Push for a salary of $ 15

Meanwhile, union efforts to push McDonald’s to raise wages across the country continue. Workers’ activists in the Fight for $ 15 movement say their demands are not going to change and that the recent wage increase indicates a greater need for action.

“Obviously, McDonald’s understands that in order to hire and retain talented workers, something has to change,” Doneshia Babbitt, a $ 15 union leader, said in a statement. “They tried to offer $ 500 signing bonuses to new hires and they even tried handing out McChicken sandwiches in exchange for a job interview. Now they are raising the wages of some of us and using sophisticated math tricks to ignore the fact that they are selling most of us short. ”

The group said it plans to strike in 15 cities on May 19, the day before McDonald’s annual shareholders meeting, to demand $ 15 for each worker in each restaurant.

The issue of joint employers is a question of ideology and the system is in favor of the employer whether or not he is forced to negotiate with the workers, said Anne Lofaso, professor of labor law at West Virginia University.

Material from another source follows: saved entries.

-- ==== Sys2Proof/Machine/Launch.lean ====
section
/-! DEFINITION. Launching and ending: launch records, the pool and the spill queue, launch queues, the
dispatcher, exits and completions (R184 to R186, R197, R361 to R367). -/

namespace Sys2Proof.Machine

open Sys2Proof

/-! Launch records (R184). -/

def recOf (bs : List Byte) : LRecord :=
  let w (i : Nat) : Nat := natOfBytes ((bs.drop (8 * i)).take 8)
  { entry := w 0 % 2 ^ 52, param := BitVec.ofNat 64 (w 1), cls := w 2 / 256 % 4, shape := w 2 % 8,
    dw := w 2 / 16 % 4, dh := w 2 / 64 % 4, user := BitVec.ofNat 64 (w 3) }

/-- The reserved rules of a record. -/
def recOk (bs : List Byte) : Bool :=
  let w (i : Nat) : Nat := natOfBytes ((bs.drop (8 * i)).take 8)
  decide (w 0 < 2 ^ 52) && decide (w 0 % 4 = 0) && decide (w 1 < 2 ^ 52) && decide (w 2 / 1024 = 0)
  && decide (w 2 / 8 % 2 = 0) && decide (w 2 / 64 % 4 ≠ 3) && decide (w 2 % 8 ≤ 5)

/-- A record as its 32 bytes. -/
def recBytes (r : LRecord) : List Byte :=
  bytesOf 8 r.entry ++ bytesOf 8 r.param.toNat
  ++ bytesOf 8 (r.shape + 16 * r.dw + 64 * r.dh + 256 * r.cls) ++ bytesOf 8 r.user.toNat

/-! The pool and the spill queue (R185). -/

def poolFree (p : Partition) : Nat := 256 - p.pool.length

/-- The head of the pool: the queued record of the highest class, the earliest enqueued among those. -/
def poolHead (p : Partition) : Option PoolEntry :=
  (p.pool.filter (fun e => decide (e.st = 0))).foldl (fun h e =>
    match h with
    | none => some e
    | some x => if x.record.cls < e.record.cls ∨ (x.record.cls = e.record.cls ∧ e.order < x.order) then some e else h) none

/-- The head keeps the cycle since which it waits as a head (R367). -/
def rehead (t : Nat) (p : Partition) : Partition :=
  match poolHead p with
  | none => p
  | some h => { p with pool := p.pool.map (fun e =>
      if e.order = h.order then { e with since := some (e.since.getD t) }
      else if e.st = 0 then { e with since := none } else e) }

/-- The pool is refilled from the spill queue, oldest first, as entries beyond the 16 reserved ones free. -/
def refillPool : Nat → Partition → Partition
  | 0, p => p
  | n + 1, p =>
    match p.spill with
    | [] => p
    | x :: rest =>
      if 16 < poolFree p then
        refillPool n { p with
          spill := rest
          spillHead := p.spillHead + 1
          pool := p.pool ++ [⟨x.handle, x.detached, x.record, x.asid, 0, 0#64, none, x.order, x.launcher⟩] }
      else p

/-- The pool after an entry has come or gone. -/
def settlePool (s : State) (part : Nat) : State :=
  modPart s part (fun p => rehead (hubNow s) (refillPool 256 p))

/-- The launching core as a launch record keeps it: its span's key and its span-relative cluster. -/
def launcherOf (s : State) (cl : Nat) : Option (Nat × Nat) := (spanAt s cl).map (fun p => (p.2.key, relOf p.2 cl))

/-- A record is written to its place in the spill queue, which the core reaches through its own translation (R174, R185). -/
def spillRecord (s : State) (cl pa : Nat) (r : LRecord) : State :=
  l2Write (l2Write s cl pa ((recBytes r).take 16)) cl (pa + 16) ((recBytes r).drop 16)

/-- LAUNCH (R185). Control core enqueues a launch record in the pool or spill queue. It acts as a release at package scope (R181). -/
def execLaunch (d : BitVec 5) (a : BitVec 5) (q : BitVec 1) (p : BitVec 1) (s : State) : Out :=
  let cl := s.cur.cl
  let g := curGrp s
  let va := (xget g a).toNat % 2 ^ 52
  if va % 32 ≠ 0 then .next (illegal s 11)
  else
    let s := releaseCur s 3
    match vaWords s cl g.asid 1 8 va with
    | .miss v => .next (waitWalk s v 1)
    | .fault c v => .next (takeTrap s ⟨c, 0, 0, v⟩)
    | .ok pas =>
      let s := touchRead s cl pas
      let bs := wordsRead s pas
      if !recOk bs then .next (illegal s 11)
      else
        let r0 := recOf bs
        let r := { r0 with cls := min r0.cls (getCl s cl).core.maxc }
        let part := partOfCl s cl
        let P := getPart s part
        let h := P.lastHandle + 1
        let det := decide (q = 1#1)
        let by_ := launcherOf s cl
        let c := (getCl s cl).core
        if (P.spill = [] ∧ 16 < poolFree P) ∨ (p = 1#1 ∧ 0 < poolFree P) then
          let s2 := modPart s part (fun x => { x with
            lastHandle := h, nextOrder := x.nextOrder + 1
            pool := x.pool ++ [⟨h, det, r, g.asid, 0, 0#64, none, x.nextOrder, by_⟩] })
          .next (finish (settlePool s2 part) 4 d (BitVec.ofNat 64 (if det then 0 else h)))
        else if P.spill.length < c.lspn.toNat then
          let at_ := (c.lspb.toNat + 32 * ((P.spillHead + P.spill.length) % c.lspn.toNat)) % 2 ^ 52
          match translate s cl g.asid at_ 2 with
          | .miss => .next (waitWalk s at_ 2)
          | .fault k => .next (takeTrap s ⟨k, 0, 0, at_⟩)
          | .hit pa =>
            let s3 := modPart (spillRecord s cl pa r) part (fun x => { x with
              lastHandle := h, nextOrder := x.nextOrder + 1
              spill := x.spill ++ [⟨h, det, g.asid, pa, by_, r, x.nextOrder⟩] })
            .next (finish s3 4 d (BitVec.ofNat 64 (if det then 0 else h)))
        else .next (modCur s (waitFor .spill))

/-- WAITG (R186). Control core waits for a launched child to end and retires its handle. -/
def execWaitg (d : BitVec 5) (a : BitVec 5) (s : State) : Out :=
  let part := partOfCl s s.cur.cl
  let P := getPart s part
  let h := (xget (curGrp s) a).toNat
  if h = 0 then .next (illegal s 7)
  else
    match P.pool.find? (fun e => decide (e.handle = h) && !e.detached) with
    | some e =>
      if e.st = 2 then
        let s1 := modPart s part (fun x => { x with pool := x.pool.filter (fun e => decide (e.handle ≠ h)) })
        .next (finish (acquireCur (settlePool s1 part) 3) 4 d e.status)
      else .next (modCur s (waitFor (.waitg h)))
    | none =>
      if P.spill.any (fun e => decide (e.handle = h) && !e.detached) then .next (modCur s (waitFor (.waitg h)))
      else .next (illegal s 7)

/-! Launch queues (R363 to R366). -/

def qEN (q : LQueue) : Bool := bitAt 63 q.qcfg
def qLOGN (q : LQueue) : Nat := field 59 56 q.qcfg
def qCLASS (q : LQueue) : Nat := field 49 48 q.qcfg
def qMSIV (q : LQueue) : Nat := field 41 32 q.qcfg
def qASID (q : LQueue) : Nat := field 15 0 q.qcfg
def qTAIL (q : LQueue) : Nat := field 15 0 q.qtail
def qReady (q : LQueue) : Bool := qEN q && decide (q.qhead ≠ qTAIL q)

She said if the company wants control, it will have to be ready to negotiate with the workers. “It’s simple,” she said. “Our law is moderate and Biden, at most, will bring more moderation.”

Courts do not have to listen to Ministry of Labor guidelines, and anything the administration does cannot go beyond legal precedent on how to interpret joint employer liability.

“Politicians will want to tell you that the sky is falling for business,” she said. “We have the courts, which will uphold the rule of law.”

Gemoets said it was clear there was a competitive push to raise wages, and actions by the big chains could signal the start of a wider groundswell.

“There are quite a few unemployed people, and we thrive on competition, and competition is king,” he said. “Corporate America realizes that it must step up its efforts to fill its ranks.”